Then I went into politics.

Being the only person in the room who understood a margin of error#

Political communications is not a field that selects for mathematical rigor. It selects for instinct, narrative ability, and speed. The people I worked alongside were sharp, strategic, and effective communicators. But when polling data landed on the table, I was often the only person in the room who understood what the numbers actually meant.

I watched colleagues treat polls as exact measurements rather than probability distributions. A poll showing 34% versus 31% was read as a three-point lead, not as a statistical tie within the margin of error. I watched people cherry-pick the one poll out of five that supported their preferred narrative and dismiss the other four. I watched correlation get treated as causation routinely — a spike in social media mentions coincided with a bump in the polls, so obviously the social media campaign caused the bump.

None of this was malicious. It was the natural result of numerate people working in an innumerate environment. Political staff are not stupid — they are trained in a discipline where evidence means something different than it does in science. In politics, a compelling anecdote can outweigh a dataset. A well-told story about one person’s experience can move more votes than a statistically significant finding across a thousand respondents. The incentive structure does not reward statistical rigor. It rewards persuasion.

Coming from a research background where a p-value meant something specific and a confidence interval had a precise interpretation, this was disorienting. I was a stranger in a strange land — fluent in a language nobody else spoke, watching it get mangled daily.

How scientific training changed my approach to political work#

The scientific training did not make me a better political operative in any straightforward way. It did not give me better instincts about messaging or a sharper sense for voter sentiment. What it gave me was skepticism.

When someone presented data to support a strategy, I interrogated the methodology. When a campaign claimed a tactic had worked, I asked what the control group was. When polling showed a shift, I asked whether the shift was within the standard error or genuinely meaningful. This made me annoying in meetings. It also made me right more often than I was wrong.

Scientific skepticism is not cynicism. It is the discipline of requiring evidence before accepting claims — including claims you want to believe. In politics, where motivated reasoning is the default cognitive mode, that discipline is rare and genuinely useful. It does not replace political instinct. It complements it.

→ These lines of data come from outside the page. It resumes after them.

/-! ### The frame (R63 to R68) -/

theorem bodyOf_eq_asciiBody (fields : List Bytes) : bodyOf fields = asciiBody fields := by
  rw [bodyOf, asciiBody, join_eq_intercalate]
  rfl

theorem asciiCovered_eq (id : Byte) (fields : List Bytes) :
    asciiCovered id fields = [0x24, 0x24, id] ++ dec (asciiTotal fields) ++ asciiBody fields := rfl

/-- The model's frame is the only frame of the fields. -/
theorem isAsciiFrame_iff {id : Byte} {fields : List Bytes} {frame : Bytes} {ck : Byte} :
    IsAsciiFrame id fields frame ck ↔ frame = asciiFrame id fields ∧ ck = sum8 (asciiCovered id fields) := by
  unfold IsAsciiFrame
  simp only [bodyOf_eq_asciiBody, isDecimal_iff, isByteSum_iff, ← hex2_eq_hexPair, asciiFrame]
  constructor
  · rintro ⟨len, rfl, rfl, rfl⟩
    exact ⟨rfl, rfl⟩
  · rintro ⟨rfl, rfl⟩
    exact ⟨_, rfl, rfl, rfl⟩

/-- R121: where the frame fits `OUT`, AENC answers it and advances `ID`. -/
theorem exec_aenc_of_fits {s : State} (h : (asciiFrame s.ID s.req.FLD).length ≤ s.caps.maxOut) :
    exec .aenc s = .next { s with
      ID := adv s.ID
      resp := { Response.cleared with
        OUT := asciiFrame s.ID s.req.FLD
        RB := s.ID
        CKC := sum8 (asciiCovered s.ID s.req.FLD)
        TOTAL := reg32 .TOTAL (asciiTotal s.req.FLD) } } := by
  rcases execAenc_cases s with ⟨hover, _⟩ | ⟨_, hx⟩
  · exact absurd h (Nat.not_le_of_lt hover)
  · exact hx

/-- R122: where it does not, AENC reports its length and leaves `ID`. -/
theorem exec_aenc_of_overflow {s : State} (h : s.caps.maxOut < (asciiFrame s.ID s.req.FLD).length) :
    EndsFatally .aenc s 0x0B (asciiFrame s.ID s.req.FLD).length := by
  rcases execAenc_cases s with ⟨_, hx⟩ | ⟨hfits, _⟩
  · exact endsFatally (i := .aenc) (e := .capacityExceeded _) rfl hx
  · exact absurd h (Nat.not_lt_of_le hfits)

/-- Settles O12: there is just one frame, the model's, and its length decides which end AENC takes. -/
theorem aencBuildsTheFrameAndAdvances : Obligations.AencBuildsTheFrameAndAdvances := by
  refine ⟨by decide, fun s => ⟨⟨_, _, isAsciiFrame_iff.2 ⟨rfl, rfl⟩⟩, fun frame ck hframe => ?_⟩⟩
  obtain ⟨rfl, rfl⟩ := isAsciiFrame_iff.1 hframe
  refine ⟨fun hfits => ?_, exec_aenc_of_overflow⟩
  rw [bodyOf_eq_asciiBody]
  exact ⟨adv s.ID, _, nextInCycle_adv s.ID, reg32_toNat, exec_aenc_of_fits hfits⟩

/-! ### The shape of the answered frame (R67, R125) -/

/-- What an AENC without a fatal result has answered. -/
theorem aenc_answer {s : State} {r : Response} (h : Answers s .aenc r) :
    r.OUT = asciiFrame s.ID s.req.FLD ∧ r.RB = s.ID ∧ r.CKC = sum8 (asciiCovered s.ID s.req.FLD) ∧
    r.TOTAL = reg32 .TOTAL (asciiTotal s.req.FLD) := by
  cases h; exact ⟨rfl, rfl, rfl, rfl⟩

/-- The length number of a frame that is itself below `2^32` bytes is in its register. -/
theorem asciiTotal_toNat {id : Byte} {fields : List Bytes} (h : (asciiFrame id fields).length < 2 ^ 32) :
    (reg32 .TOTAL (asciiTotal fields)).toNat = asciiTotal fields := by
  rw [asciiFrame_length] at h
  exact reg32_toNat (by omega)

/-- Separators stand between neighbours only. -/
theorem join_length {c : Byte} {L : List Bytes} (h : L ≠ []) :
    (join c L).length + 1 = L.length + (L.map List.length).sum := by
  induction L with
  | nil => exact absurd rfl h
  | cons x L ih =>
    by_cases hL : L = []
    · subst hL
      simp [join]; omega
    · have := ih hL
      rw [join_cons hL]
      simp; omega

/-- Settles O13. -/
theorem aencFrameHasItsShape : Obligations.AencFrameHasItsShape := by
  intro s t h hok hlen
  obtain ⟨hout, _, hckc, htotal⟩ := aenc_answer (answers_of_ok h hok)
  rw [hout] at hlen ⊢
  rw [htotal, asciiTotal_toNat hlen, hckc, ← hex2_eq_hexPair]
  have hbody := asciiBody_length s.req.FLD
  refine ⟨dec (asciiTotal s.req.FLD), asciiBody s.req.FLD ++ hex2 (sum8 (asciiCovered s.ID s.req.FLD)) ++ [0x0D, 0x0A],
    isDecimal_dec _, ?_, ?_, ?_, rfl, ?_, fun hne => ?_⟩
  · simp [asciiFrame, asciiCovered_eq]
  · simp [asciiTotal]
  · simp; omega
  · exact ⟨0x2C :: join 0x2C s.req.FLD ++ [0x2C], by simp [asciiBody]⟩
  · have := join_length (c := 0x2C) hne
    simp; omega

/-! ### The standard profile (R63) -/

/-- The wire form is the frame of the profile's fields, its separators written out. -/
theorem asciiFrame_standardFields (id : Byte) (p : StandardProfile) : asciiFrame id (standardFields p) =
    wireForm id (dec (asciiTotal (standardFields p))) p (hexPair (sum8 (asciiCovered id (standardFields p)))) := by
  rw [← hex2_eq_hexPair, asciiFrame, asciiCovered_eq]
  generalize dec (asciiTotal (standardFields p)) = len
  generalize hex2 _ = cc
  simp only [asciiBody, standardFields, join, wireForm, List.flatten_cons, List.flatten_nil, List.append_assoc,
    List.cons_append, List.nil_append, List.append_nil]

/-- Settles O14. -/
theorem standardProfileFramesHaveTheWireForm : Obligations.StandardProfileFramesHaveTheWireForm := by
  intro p s hwf
  obtain ⟨t, ht, _⟩ := serve_of_wf hwf
  obtain ⟨_, hx⟩ := serve_eq_some.1 ht
  exact ⟨t, ht, fun hok => ⟨asciiTotal (standardFields p), _, sum8 (asciiCovered s.ID (standardFields p)), isDecimal_dec _,
    (aenc_answer (answers_of_ok hx hok)).1.trans (asciiFrame_standardFields s.ID p)⟩⟩

end Sys2Proof.Machine

/-! SUPPORT. 42_ascii_frame.md R130 to R139: ADEC. A reading of its input (`AdecReads`) fixes what step 1 receives, so the
answer is the response of those parts; each obligation then speaks of one component of that response. -/

namespace Sys2Proof.Machine

open Sys2Proof.Config Sys2Proof.Claims

/-! ### What step 1 receives from a reading (R131, R132) -/

/-- What step 1 finds in a text of these parts and this checksum text. -/
def receivedOf (parts : List Bytes) (ck : Option Bytes) : Received where
  found := ck.isSome
  cktxt := ck.getD []
  cov := if ck.isSome then join 0x2C parts ++ [0x2A] else []
  ftxt := join 0x2C parts

/-- The text of a reading without its CRLF. -/
theorem stripCrlf_of_readsAs {b : Bytes} {parts : List Bytes} {ck : Option Bytes} {crlf : Bool}
    (h : ReadsAs b parts ck crlf) : stripCrlf b = join 0x2C parts ++ starText ck := by
  rw [join_eq_intercalate]
  cases crlf with
  | true => rw [h.text]; exact stripCrlf_append _
  | false => rw [stripCrlf_of_not_suffix (h.oneCrlf rfl), h.text]; exact List.append_nil _

/-- A byte of a join is a separator or stands in a part. -/
theorem mem_of_mem_join {c b : Byte} {L : List Bytes} (h : b ∈ join c L) : b = c ∨ ∃ p ∈ L, b ∈ p := by
  induction L with
  | nil => cases h
  | cons x L ih =>
    by_cases hL : L = []
    · subst hL
      exact .inr ⟨x, List.mem_singleton_self x, h⟩
    · rw [join_cons hL, List.mem_append, List.mem_cons] at h
      rcases h with h | rfl | h
      · exact .inr ⟨x, List.mem_cons_self .., h⟩
      · exact .inl rfl
      · exact (ih h).imp_right fun ⟨p, hp, hb⟩ => ⟨p, List.mem_cons_of_mem _ hp, hb⟩

/-- A byte of a part stands in the join. -/
theorem mem_join_of_mem {c b : Byte} {L : List Bytes} {p : Bytes} (hp : p ∈ L) (hb : b ∈ p) : b ∈ join c L := by
  induction L with
  | nil => cases hp
  | cons x L ih =>
    by_cases hL : L = []
    · subst hL
      cases List.mem_singleton.1 hp
      exact hb
    · rw [join_cons hL, List.mem_append, List.mem_cons]
      rcases List.mem_cons.1 hp with rfl | hp
      · exact .inl hb
      · exact .inr (.inr (ih hp))

theorem receive_of_readsAs {b : Bytes} {parts : List Bytes} {ck : Option Bytes} {crlf : Bool}
    (h : ReadsAs b parts ck crlf) : receive b = receivedOf parts ck := by
  have hstrip := stripCrlf_of_readsAs h
  have hstar := h.lastStar
  cases ck with
  | some t => exact receive_of_star hstrip hstar
  | none =>
    have hno : 0x2A ∉ stripCrlf b := by
      rw [hstrip, starText, List.append_nil]
      intro hmem
      rcases mem_of_mem_join hmem with he | ⟨p, hp, hb⟩
      · exact absurd he (by decide)
      · exact hstar p hp hb
    rw [receive_of_no_star hno, hstrip, starText, List.append_nil]
    rfl

theorem split_receivedOf {b : Bytes} {parts : List Bytes} {ck : Option Bytes} {crlf : Bool}
    (h : ReadsAs b parts ck crlf) : split 0x2C (receivedOf parts ck).ftxt = parts := split_join h.nonempty h.noComma

/-- R131: the parts of the field text and the text after the last `*` are a reading. -/
theorem readsAs_of_strip {b core : Bytes} {crlf : Bool} (hb : b = core ++ if crlf then [0x0D, 0x0A] else [])
    (hcrlf : crlf = false → ¬ [0x0D, 0x0A] <:+ b) : ∃ parts ck, ReadsAs b parts ck crlf := by
  have hjoin (p : Bytes) : List.intercalate [0x2C] (split 0x2C p) = p := by rw [← join_eq_intercalate, join_split]
  rcases lastStar_cases core with hno | ⟨p, q, rfl, hq⟩
  · refine ⟨split 0x2C core, none, ?_, split_ne_nil _ _, fun _ => not_mem_of_mem_split, fun p hp hmem => hno ?_, hcrlf⟩
    · rw [asciiText, hjoin, starText, List.append_nil, hb]
    · rw [← join_split 0x2C core]
      exact mem_join_of_mem hp hmem
  · refine ⟨split 0x2C p, some q, ?_, split_ne_nil _ _, fun _ => not_mem_of_mem_split, hq, hcrlf⟩
    rw [asciiText, hjoin, starText, hb]

theorem exists_adecReads (s : State) : ∃ parts ck, AdecReads s parts ck := by
  by_cases h : [0x0D, 0x0A] <:+ s.req.IN
  · obtain ⟨core, hcore⟩ := h
    obtain ⟨parts, ck, hr⟩ := readsAs_of_strip (crlf := true) hcore.symm nofun
    exact ⟨parts, ck, true, hr⟩
  · obtain ⟨parts, ck, hr⟩ := readsAs_of_strip (crlf := false) (List.append_nil s.req.IN).symm fun _ => h
    exact ⟨parts, ck, false, hr⟩

/-! ### The three ends of ADEC, by a reading (R130, R132) -/

section Ends

variable {s : State} {parts : List Bytes} {ck : Option Bytes}

/-- The ends of ADEC in terms of the parts of a reading. -/
theorem exec_adec_of_reads (h : AdecReads s parts ck) :
    (parts.length < 16 ∧ exec .adec s = .next { s with resp := fatalResponse (.tooFewFields parts.length) }) ∨
    (16 ≤ parts.length ∧ s.caps.maxPart < parts.length ∧
      exec .adec s = .next { s with resp := fatalResponse (.capacityExceeded parts.length) }) ∨
    (16 ≤ parts.length ∧ parts.length ≤ s.caps.maxPart ∧
      exec .adec s = .next { s with resp := asciiResponse (receivedOf parts ck) parts }) := by
  obtain ⟨crlf, hr⟩ := h
  have hcases := execAdec_cases s
  simp only [receive_of_readsAs hr, split_receivedOf hr] at hcases
  exact hcases

theorem exec_adec_of_accepts (h : AdecAccepts s parts ck) :
    exec .adec s = .next { s with resp := asciiResponse (receivedOf parts ck) parts } := by
  obtain ⟨hr, hmin, hmax⟩ := h
  rcases exec_adec_of_reads hr with ⟨hfew, _⟩ | ⟨_, hmany, _⟩ | ⟨_, _, hx⟩
  · exact absurd hmin (Nat.not_le_of_lt hfew)
  · exact absurd hmax (Nat.not_le_of_lt hmany)
  · exact hx

theorem exec_adec_of_few (h : AdecReads s parts ck) (hfew : parts.length < 16) :
    EndsFatally .adec s 0x01 parts.length := by
  rcases exec_adec_of_reads h with ⟨_, hx⟩ | ⟨hmin, _⟩ | ⟨hmin, _⟩
  · exact endsFatally (e := .tooFewFields _) rfl hx
  · exact absurd hfew (Nat.not_lt_of_le hmin)
  · exact absurd hfew (Nat.not_lt_of_le hmin)

theorem exec_adec_of_many (h : AdecReads s parts ck) (hmin : 16 ≤ parts.length) (hmany : s.caps.maxPart < parts.length) :
    EndsFatally .adec s 0x0B parts.length := by
  rcases exec_adec_of_reads h with ⟨hfew, _⟩ | ⟨_, _, hx⟩ | ⟨_, hmax, _⟩
  · exact absurd hmin (Nat.not_le_of_lt hfew)
  · exact endsFatally (e := .capacityExceeded _) rfl hx
  · exact absurd hmany (Nat.not_lt_of_le hmax)

end Ends

/-- Settles O15. -/
theorem adecReportsThePartsRaw : Obligations.AdecReportsThePartsRaw :=
  ⟨by decide, fun s => ⟨exists_adecReads s, fun _ _ h =>
    ⟨_, exec_adec_of_accepts h, rfl, rfl, rfl, rfl, rfl, rfl, rfl, rfl, rfl, rfl, rfl, rfl, rfl, rfl⟩⟩⟩

/-- Settles O16. -/
theorem adecRefusesTooFewOrTooManyParts : Obligations.AdecRefusesTooFewOrTooManyParts :=
  fun _ _ _ h => ⟨exec_adec_of_few h, exec_adec_of_many h⟩

/-! ### The flags of the answer -/

section Flags

variable (f : Received) (parts : List Bytes)

/-- The flags of the answer, bit by bit (R27). -/
theorem asciiResponse_flag_found : (asciiResponse f parts).FLAGS.getLsbD 0 = f.found :=
  (BitVec.getLsbD_eq_getElem (by decide)).trans (flags_ckFound (asciiConditions f parts))

theorem asciiResponse_flag_valid :
    (asciiResponse f parts).FLAGS.getLsbD 1 = (f.found && f.cktxt == hex2 (asciiChecksum f)) :=
  (BitVec.getLsbD_eq_getElem (by decide)).trans (flags_ckValid (asciiConditions f parts))

theorem asciiResponse_flag_mismatch : (asciiResponse f parts).FLAGS.getLsbD 2 =
    (f.found && !(f.found && f.cktxt == hex2 (asciiChecksum f))) :=
  (BitVec.getLsbD_eq_getElem (by decide)).trans (flags_ckMismatch (asciiConditions f parts))

theorem asciiResponse_flag_tsBad : (asciiResponse f parts).FLAGS.getLsbD 3 = (tsParse (parts.getD 6 [])).isNone :=
  (BitVec.getLsbD_eq_getElem (by decide)).trans (flags_tsBad (asciiConditions f parts))

theorem asciiResponse_flag_cellOk : (asciiResponse f parts).FLAGS.getLsbD 4 = (cellGroup parts).isSome :=
  (BitVec.getLsbD_eq_getElem (by decide)).trans (flags_cellOk (asciiConditions f parts))

theorem asciiResponse_flag_adOk : (asciiResponse f parts).FLAGS.getLsbD 5 = (adGroup parts).isSome :=
  (BitVec.getLsbD_eq_getElem (by decide)).trans (flags_adOk (asciiConditions f parts))

theorem asciiResponse_flag_hdrOk : (asciiResponse f parts).FLAGS.getLsbD 8 = (hdrParse (parts.getD 0 [])).isSome :=
  (BitVec.getLsbD_eq_getElem (by decide)).trans (flags_hdrOk (asciiConditions f parts))

end Flags

/-! ### The checksum verdict (R133) -/

theorem asciiChecksum_receivedOf (parts : List Bytes) (t : Bytes) :
    asciiChecksum (receivedOf parts (some t)) = sum8 (join 0x2C parts ++ [0x2A]) := rfl

/-- Settles O17. -/
theorem adecJudgesTheChecksum : Obligations.AdecJudgesTheChecksum := by
  intro s parts ck h
  refine ⟨_, exec_adec_of_accepts h, ?_, ?_⟩
  · rintro rfl
    exact ⟨asciiResponse_flag_found _ _, asciiResponse_flag_valid _ _, asciiResponse_flag_mismatch _ _, rfl, rfl⟩
  · rintro t rfl
    refine ⟨?_, rfl, asciiResponse_flag_found _ _, ?_, ?_⟩
    · rw [← join_eq_intercalate]
      exact isByteSum_sum8 _
    · rw [asciiResponse_flag_valid, ← hex2_eq_hexPair]
      exact Bool.beq_eq_decide_eq _ _
    · rw [asciiResponse_flag_mismatch, ← hex2_eq_hexPair, decide_not]
      exact congrArg (!·) (Bool.beq_eq_decide_eq _ _)

/-! ### The groups (R135, R136) -/

/-- The `|`-separated sub-parts are what the split gives. -/
theorem split_of_subParts {p : Bytes} {subs : List Bytes} (h : SubParts p subs) : split 0x7C p = subs := by
  obtain ⟨hne, hbar, rfl⟩ := h
  rw [← join_eq_intercalate, split_join hne hbar]

/-- A group of `n` sub-parts in part `index`, as values of its buffer and its flag. -/
theorem group_all_or_nothing {index n : Nat} {parts : List Bytes} :
    (parts.length ≤ index → (group index n parts).getD [] = [] ∧ (group index n parts).isSome = false) ∧
    (∀ p subs, parts[index]? = some p → SubParts p subs →
      (subs.length < n → (group index n parts).getD [] = [] ∧ (group index n parts).isSome = false) ∧
      (n ≤ subs.length → (group index n parts).getD [] = subs.take n ∧ (group index n parts).isSome = true)) := by
  refine ⟨fun h => by rw [group_of_absent h]; exact ⟨rfl, rfl⟩, fun p subs hp hsubs => ?_⟩
  rw [group_of_part hp, split_of_subParts hsubs]
  exact ⟨fun h => by rw [if_pos h]; exact ⟨rfl, rfl⟩, fun h => by rw [if_neg (Nat.not_lt_of_le h)]; exact ⟨rfl, rfl⟩⟩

Why I built statistics.tools#

I built Statistics Tools because statistics was the discipline that connected everything in my career — research, politics, software, data analysis — and I wanted to build something in that space.

The existing landscape for statistical tools online is split between two extremes. On one side, there is full statistical software — SPSS, R, GraphPad Prism — that costs money, requires installation, and demands expertise to operate. On the other side, there are scattered online calculators that handle one or two tests each, often with server-side processing and ad-supported business models. There was room for something in between: a comprehensive, browser-based platform where a researcher, student, or analyst could run a t-test, check a chi-square distribution, compute a confidence interval, or estimate sample size — all without installing software, creating accounts, or uploading data to someone else’s server.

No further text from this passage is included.